#### TRY IT
Give a verbatim repeat of the lines that run from the line containing "match s.succWords r p xa 9 with" to the end of the data below.

Entries taken from a collection
■ ■ ■

/-- An access with no items yet. -/
def newAccess (serial : Nat) (c : Cp) (op : AccOp) (scope : Scope) (order : MOrder) (ticket : Bool) (items : List Item) : Access :=
  { serial := serial, word := c.wordAddr, op := op, scope := scope, order := order, ticket := ticket, items := items,
    performed := false, complete := false, mode := c.mode, flags := 0, majWait := [], fault := none }

/-- The access enters the pipeline of its CP; one that performs no lane is complete at once (R23, R333). -/
def State.enter (s : State) (r : CpRef) (c : Cp) (op : AccOp) (scope : Scope) (order : MOrder) (ticket : Bool)
    (items : List Item) : State :=
  let (n, s) := s.fresh
  let s := if ticket then (match s.pop r.pid with | some p => s.count p.home r.pid 0x007 1 | none => s) else s
  let a := newAccess n c op scope order ticket items
  let a := match op with
    | .fence | .tryPush _ _ _ _ => a
    | .scalars _ => { a with performed := true }
    | .lanes _ => { a with performed := true, complete := items = [] }
    | _ => if items = [] then { a with performed := true, complete := true } else a
  s.updCp r (fun c => { c with pend := retire false (c.pend ++ [a]) })

/-! ### What an access is -/

def releases (o : MOrder) : Bool := o == .rel || o == .ar
def acquires (o : MOrder) : Bool := o == .acq || o == .ar

def overlap (xs ys : List Item) : Bool := xs.any (fun x => ys.any (fun y => meet x.loc x.size y.loc y.size))

/-- An access that writes no memory. -/
def readsOnly : AccOp → Bool
  | .ld _ _ | .lds _ | .ldpl _ | .rwget _ | .scalars _ | .lanes _ => true
  | .st | .sts | .atom _ _ _ | .satom _ _ _ | .red _ _ | .stpl | .fence | .arrive _ _ | .rwset _ | .tryPush _ _ _ _ => false

/-- An access that returns what it read, and so observes a release (R343). -/
def returns : AccOp → Bool
  | .ld _ _ | .lds _ | .ldpl _ | .rwget _ | .atom _ _ _ | .satom _ _ _ => true
  | .st | .sts | .red _ _ | .stpl | .fence | .arrive _ _ | .rwset _ | .scalars _ | .lanes _ | .tryPush _ _ _ _ => false

def isRed : AccOp → Bool
  | .red _ _ => true
  | _ => false

def isArrive : AccOp → Bool
  | .arrive _ _ => true
  | _ => false

/-- A synchronising access: an order, an atomic, or a rennet word (R219); the window holds no stamps. -/
def Access.syncs (a : Access) : Bool :=
  a.order != .plain || (match a.op with
    | .atom _ _ _ | .satom _ _ _ | .red _ _ | .arrive _ _ | .rwget _ | .rwset _ => true
    | .ld _ _ | .lds _ | .st | .sts | .stpl | .ldpl _ | .fence | .scalars _ | .lanes _ | .tryPush _ _ _ _ => false)

/-! ### When an access may perform (R216, R217) -/

/-- Performed, with every majority write it sent complete (R245). -/
def State.settled (s : State) (a : Access) : Bool := a.performed && !s.majBusy a.majWait

/-- A lane transfer whose accesses have not all performed: they are accesses of its CP (R216, R235). -/
def transferring (x : AsyncOp) : Bool :=
  match x.kind with
  | .setTransfer _ _ => !x.complete
  | .copy _ | .flush _ _ _ | .net _ => false

/-- A lane transfer that touches these bytes and has not moved (R216, R235). -/
def transferMeets (p : Pop) (items : List Item) (x : AsyncOp) : Bool :=
  match x.kind with
  | .setTransfer _ ts =>
    !x.complete && ts.any (fun t => items.any (fun i => meet i.loc i.size t.loc t.size || meet i.loc i.size (p.winLoc t.off) t.size))
  | .copy _ | .flush _ _ _ | .net _ => false

/-- An access of a CP may perform: no earlier access to one of its bytes is unperformed (REDs among themselves apart, R229), no
earlier acquire is incomplete, a pending release fence holds later writes, and a release waits for every earlier access. -/
def State.mayPerform (s : State) (p : Pop) (c : Cp) (a : Access) : Bool :=
  let earlier := c.pend.filter (fun b => b.serial < a.serial)
  earlier.all (fun b =>
    (b.performed || !overlap a.items b.items || (isRed a.op && isRed b.op))
      && (!acquires b.order || b.complete)
      && (b.op != .fence || b.complete || readsOnly a.op)
      && (!releases a.order || s.settled b))
    && c.asyncs.all (fun x => !(decide (x.serial < a.serial) && (transferMeets p a.items x || (releases a.order && transferring x))))

/-- A fence is complete when the earlier accesses it orders have performed: reads for an acquire, all for a release (R217, R230). -/
def State.fenceDone (s : State) (xs : List AsyncOp) (earlier : List Access) (a : Access) : Bool :=
  earlier.all (fun b =>
    (b.op != .fence || b.complete)
      && (if releases a.order then s.settled b
          else (b.performed || (match b.op with | .st | .sts | .stpl | .red _ _ | .rwset _ => true | _ => false))))
    && xs.all (fun x => !(decide (x.serial < a.serial) && transferring x))

/-- Accesses without a ticket that have performed leave, and fences that are done (R217, R230, R245); a store that met a cause waits
for its trap (R221). -/
def State.settleList (s : State) (xs : List AsyncOp) : List Access → List Access → List Access
  | _, [] => []
  | done, a :: l =>
    let a :=
      if a.op = .fence then (if s.fenceDone xs done a then { a with performed := true, complete := true } else a)
      else if !a.ticket && s.settled a && a.fault.isNone then { a with complete := true } else a
    a :: s.settleList xs (done ++ [a]) l

/-- The keys under which a scope's acquire fence finds what plain reads have observed (R230, R339). -/
def fenceKeys : Scope → List Nat
  | .pop => [0]
  | .clu => [0, 1]
  | .dev | .sys => [0, 1, 2]
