-- ==== Sys2Proof/Machine/Succ.lean ====
section
/-! DEFINITION. Successor launch: SUCC and the handover (R32, R33, R176 to R180). -/

namespace Sys2Proof.Machine

/-- A wait entry of SUCC (R310). -/
def succWait (kind : WaitKind) : Wait := { kind := kind, space := .g, addr := 0, value := 0, aux := 0 }

/-- Another CP of the population waits inside SUCC (R33). -/
def Pop.succWaits (p : Pop) (cid : Nat) : Bool :=
  p.cps.any (fun e => e.1 != cid && (match e.2.wait with
    | some w => w.kind == .succ2 || w.kind == .succ3
    | none => false))

/-- SUCC: after its JOIN it checks its operands and that it is the only one, then waits for the other CPs (R32, R33, R176); a SCOPE trap
due at the end of its clause is taken instead (R219; DEDUCED, notes/assumptions/69.md). Where both addresses are misaligned, ALIGN reports
the descriptor's (DESIGN CHOICE, notes/assumptions/68.md). -/
def execSucc (sa sb : SReg) (s : State) : Result :=
  onRci "SUCC" (.succ sa sb) s (fun r p c s =>
    let d := c.getS sa
    let x := c.getS sb
    if c.scopeTrap.isSome then endClause s r c.nextHdr
    else if d.extractLsb' 0 6 ≠ 0 then trapWord s r c .align d allOnes64
    else if x.extractLsb' 0 3 ≠ 0 then trapWord s r c .align x allOnes64
    else if p.succWaits r.cid then trapWord s r c .shape 1 allOnes64
    else parkAt (s.updCp r (fun c => { c with succ := some (d, x) })) r (succWait .succ2))

/-! ### Step 4 reads the descriptor and the record (R176) -/

/-- A word that step 4 reads as an acquire load at DEV: after the program's earlier accesses to its bytes have performed, and no earlier
acquire is incomplete. None where one of these is not so, else the word or the cause it met (R176, R216). -/
def State.succWord (s : State) (r : CpRef) (p : Pop) (addr : Word64) : State × Option (Except LaneCause Word64) :=
  match s.translate p.cpUnits p.vf p.asid addr .read, s.cpOf r with
  | (s, .error e), _ => (s, some (.error e))
  | (s, .ok _), none => (s, none)
  | (s, .ok loc), some (_, c) =>
    if !c.acquired || c.pend.any (fun b => !b.performed && b.items.any (fun i => meet i.loc i.size loc 8)) then (s, none)
    else
      let s := (s.stampCheck r.pid p.cluster .dev loc).1
      match (s.countAccess r.pid none false loc).readHome (p.agent r) loc 8 with
      | (s, .error e) => (s, some (.error e))
      | (s, .ok bs) => (s.acquireAt r r.pid p.cluster .dev (s.observed none false loc 8), some (.ok ((wordOfBytes bs).getD 0)))

/-- The words from an address that step 4 reads, in ascending order: none where one cannot be read yet, else the words or the address and
cause of the first that fails (R176). -/
def State.succWords (s : State) (r : CpRef) (p : Pop) (addr : Word64) :
    Nat → State × Option (Except (Word64 × LaneCause) (List Word64))
  | 0 => (s, some (.ok []))
  | n + 1 =>
    match s.succWord r p addr with
    | (s, none) => (s, none)
    | (s, some (.error e)) => (s, some (.error (addr, e)))
    | (s, some (.ok w)) =>
      match State.succWords s r p (addr + 8) n with
      | (s, some (.ok ws)) => (s, some (.ok (w :: ws)))
      | x => x

/-! ### The starter record (R178, R179) -/

/-- The lane ranges of a record in use: first register and count. -/
def laneRanges (x : List Word64) : List (Nat × Nat) :=
  (((x.drop 1).take 4).map (fun w => ((w.extractLsb' 0 16).toNat, (w.extractLsb' 16 16).toNat))).filter (fun e => e.2 != 0)

/-- The window ranges of a record in use: first byte and length. -/
def windowRanges (x : List Word64) : List (Nat × Nat) :=
  (((x.drop 5).take 4).map (fun w => (256 * (w.extractLsb' 0 32).toNat, 256 * (w.extractLsb' 32 32).toNat))).filter
    (fun e => e.2 != 0)

def recScount (x : List Word64) : Nat := ((x.getD 0 0).extractLsb' 56 8).toNat
def recSfirst (x : List Word64) : Nat := ((x.getD 0 0).extractLsb' 48 8).toNat
def recAccm (x : List Word64) : BitVec 16 := (x.getD 0 0).extractLsb' 32 16
def recSet (x : List Word64) (k : Nat) : Bool := decide (1 ≤ k) && (x.getD 0 0).getLsbD (16 + k)
def recRevive (x : List Word64) : Bool := (x.getD 0 0).getLsbD 0

/-- No two ranges overlap. -/
def apart : List (Nat × Nat) → Bool
  | [] => true
  | a :: l => l.all (fun b => decide (a.1 + a.2 ≤ b.1) || decide (b.1 + b.2 ≤ a.1)) && apart l

/-- The window base of a successor: the predecessor's, or a new run where it had none. -/
def State.succBase (s : State) (p : Pop) (d : Desc) : Option Nat :=
  if p.banks = 0 then s.placeWindow p.cluster d.banks
  else if (List.range d.banks).all (fun k => decide (k < p.banks) || s.bankFree p.cluster (p.base + k)) then some p.base
  else none

/-- The admission sum of a core with the successor's regs (R179 code 4). -/
def State.succRegs (s : State) (p : Pop) (d : Desc) (core : Nat) : Nat :=
  s.usedRegs core - p.groupsOn core * p.regs + p.groupsOn core * d.regs

/-- The first breach of codes 2 to 12 (R179). -/
def State.succShape (s : State) (pid : Nat) (p : Pop) (ws x : List Word64) : Option Nat :=
  let d := descOf ws
  let rest := { s with pops := Tab.erase s.pops pid }
  if !descOk ws then some 2
  else if d.lanes ≠ p.lanes then some 3
  else if p.groups.any (fun c => decide (4096 < s.succRegs p d c)) then some 4
  else if rest.freeContexts p.home < d.ncp then some 5
  else if (s.succBase p d).isNone then some 6
  else if s.ownedTiles p.cluster &&& d.tiles &&& ~~~p.tiles ≠ 0 then some 7
  else if (laneRanges x).any (fun e => decide (min p.regs d.regs < e.1 + e.2)) || !apart (laneRanges x) then some 8
  else if 192 < recSfirst x + recScount x then some 9
  else if (windowRanges x).any (fun e => decide (524288 * min p.banks d.banks < e.1 + e.2)) then some 10
  else if recAccm x &&& ~~~(p.tiles &&& d.tiles) ≠ 0 then some 11
  else if (x.getD 0 0).extractLsb' 1 16 ≠ 0 || ((x.drop 1).take 4).any (fun w => w.extractLsb' 32 32 != 0) then some 12
  else none

/-! ### The handover (R32 steps 5 to 7, R180) -/

/-- A window byte that some range keeps. -/
def kept (ranges : List (Nat × Nat)) (off : Nat) : Bool := ranges.any (fun e => decide (e.1 ≤ off) && decide (off < e.1 + e.2))

/-- The window of the successor: inherited ranges stand, all else is 0, and FIFO banks outside every range are emptied (R180, R210). -/
def State.scrubWindow (s : State) (cluster base banks : Nat) (ranges : List (Nat × Nat)) : State :=
  let lo := 16777216 * cluster + 524288 * base
  let keep := fun (a : Nat) => decide (a < lo) || decide (lo + 524288 * banks ≤ a) || kept ranges (a - lo)
  let empty := (List.range banks).filter (fun b =>
    !ranges.any (fun e => decide (e.1 < 524288 * (b + 1)) && decide (524288 * b < e.1 + e.2)))
  { s with cstore := s.cstore.filter (fun e => keep e.1), cline := s.cline.filter (fun e => keep (128 * e.1)),
           fifos := s.fifos.filter (fun e => !empty.any (fun b => e.1 == 32 * cluster + base + b)) }

/-- The lane registers that survive: inherited ranges of the lanes that are not revived (R117, R180). -/
def scrubLanes (p : Pop) (x : List Word64) : Tab Word32 :=
  let rs := laneRanges x
  p.v.filter (fun e => kept rs (e.1 % 2048) && !(recRevive x && (p.statusOf (e.1 / 2048)).dead))

/-- The lane status words of the successor (R154): only dead may stand. -/
def scrubStatus (p : Pop) (x : List Word64) : Tab LaneStatus :=
  if recRevive x then []
  else p.status.filterMap (fun e => if e.2.dead then some (e.1, { LaneStatus.zero with dead := true }) else none)

/-- The scalars of successor CP j (R180). -/
def succScalars (p : Pop) (c : Cp) (x : List Word64) (j : Nat) : Tab Word64 :=
  let base := if j = 0 then c.s.filter (fun e => decide (recSfirst x ≤ e.1) && decide (e.1 < recSfirst x + recScount x)) else []
  Tab.put 0 (Tab.put 0 base 15 (BitVec.ofNat 64 p.popix)) 16 (BitVec.ofNat 64 j)

/-- The sets of successor CP j: m0 is L, CP0 keeps the sets the record names (R180). -/
def succSets (c : Cp) (x : List Word64) (j : Nat) (live : LaneSet) : Tab LaneSet :=
  let base := if j = 0 then c.m.filter (fun e => recSet x e.1) else []
  Tab.put 0 base 0 live

/-- Steps 5 to 7: the release, the scrub, and the successor's control programs (R32, R180). What the predecessor has released reaches the
successor and every later acquire at DEV (R33, R356), and the successor fetches no word in a form it had before (R65). -/
def State.handover (s : State) (pid : Nat) (p : Pop) (c : Cp) (d : Desc) (x : List Word64) (base : Nat) : State :=
  let s := s.release pid p
  let p := (s.pop pid).getD p
  let know := p.knows
  let s := { s.fresh.2 with handed := s.handed.merge know }
  let s := if p.banks = 0 then s.zeroWindow p.cluster base d.banks
    else s.scrubWindow p.cluster base (max p.banks d.banks) (windowRanges x)
  let s := (s.zeroTiles p.cluster (d.tiles &&& ~~~recAccm x)).zeroTiles p.cluster (p.tiles &&& ~~~d.tiles)
  let ctxs := contextsFrom ({ s with pops := Tab.erase s.pops pid }.usedContexts p.home) d.ncp []
  let q := { p with v := scrubLanes p x, status := scrubStatus p x, regs := d.regs, ncp := d.ncp, banks := d.banks,
                    tiles := d.tiles, prio := d.prio, asid := d.asid, policy := d.policy, handler := d.handler,
                    word1 := d.word1, base := base, stream := none, flagsDue := [], code := [], since := s.serial, lastCp := 7 }
  let mode := startMode (s.forcesDet p.vf) d.mode
  let cps := ctxs.zipIdx.map (fun e =>
    let n := newCp e.1 (succScalars p c x e.2) mode c.gen d.entry q.live s.clock know s.serial
    let n := { n with m := succSets c x e.2 q.live }
    (e.2, match p.cp e.2 with
      | some b => { n with tpc := b.tpc, tcause := b.tcause, taddr := b.taddr, tlane := b.tlane, attached := b.attached }
      | none => n))
  let s := s.setPop pid { q with cps := cps }
  (List.range (p.banks - d.banks)).foldl (fun s k => s.freeBank p.cluster (base + d.banks + k)) s

/-- The CP that waits at step 3 of SUCC, with the addresses it named. -/
def Pop.naming (p : Pop) : Option (Nat × Cp × Word64 × Word64) :=
  p.cps.findSome? (fun e =>
    match e.2.wait, e.2.succ with
    | some w, some (d, x) => if w.kind = .succ3 then some (e.1, e.2, d, x) else none
    | _, _ => none)

/-- SUCCESSOR_HANDOVER: steps 3 to 7 of R32, with the traps of step 4 (R176, R179). -/
def execSuccessorHandover (pid : Nat) (s : State) : Result :=
  match s.pop pid with
  | none => .refused (.notEnabled "SUCCESSOR_HANDOVER")
  | some p =>
    match p.naming with
    | none => .refused (.notEnabled "SUCCESSOR_HANDOVER")
    | some (cid, c, da, xa) =>
      let r : CpRef := { pid := pid, cid := cid }
      if p.idle && s.canRelease pid p && !p.aborted && !p.preempting && !c.halted then
        let trap := fun (s : State) (e : Word64 × LaneCause) =>
          .next (takeTrap s r .rciFault c.waitWord e.1 allOnes64 e.2.code (e.2 == .notPresent) (fun c => c))
        match s.succWords r p da 8 with
        | (_, none) => .refused (.notEnabled "SUCCESSOR_HANDOVER")
        | (s, some (.error e)) => trap s e
        | (s, some (.ok ws)) =>
          match s.succWords r p xa 9 with
          | (_, none) => .refused (.notEnabled "SUCCESSOR_HANDOVER")
          | (s, some (.error e)) => trap s e
          | (s, some (.ok x)) =>
            match s.succShape pid p ws x, s.succBase p (descOf ws) with
            | some n, _ => .next (takeTrap s r .shape c.waitWord (BitVec.ofNat 64 n) allOnes64 0 false (fun c => c))
            | none, some base => .next (s.handover pid p c (descOf ws) x base)
            | none, none => .refused (.notEnabled "SUCCESSOR_HANDOVER")
      else .refused (.notEnabled "SUCCESSOR_HANDOVER")

end Sys2Proof.Machine
end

■ ■ ■

#### ANSWER BOX
          match s.succWords r p xa 9 with
          | (_, none) => .refused (.notEnabled "SUCCESSOR_HANDOVER")
          | (s, some (.error e)) => trap s e
          | (s, some (.ok x)) =>
            match s.succShape pid p ws x, s.succBase p (descOf ws) with
            | some n, _ => .next (takeTrap s r .shape c.waitWord (BitVec.ofNat 64 n) allOnes64 0 false (fun c => c))
            | none, some base => .next (s.handover pid p c (descOf ws) x base)
            | none, none => .refused (.notEnabled "SUCCESSOR_HANDOVER")
      else .refused (.notEnabled "SUCCESSOR_HANDOVER")

end Sys2Proof.Machine
end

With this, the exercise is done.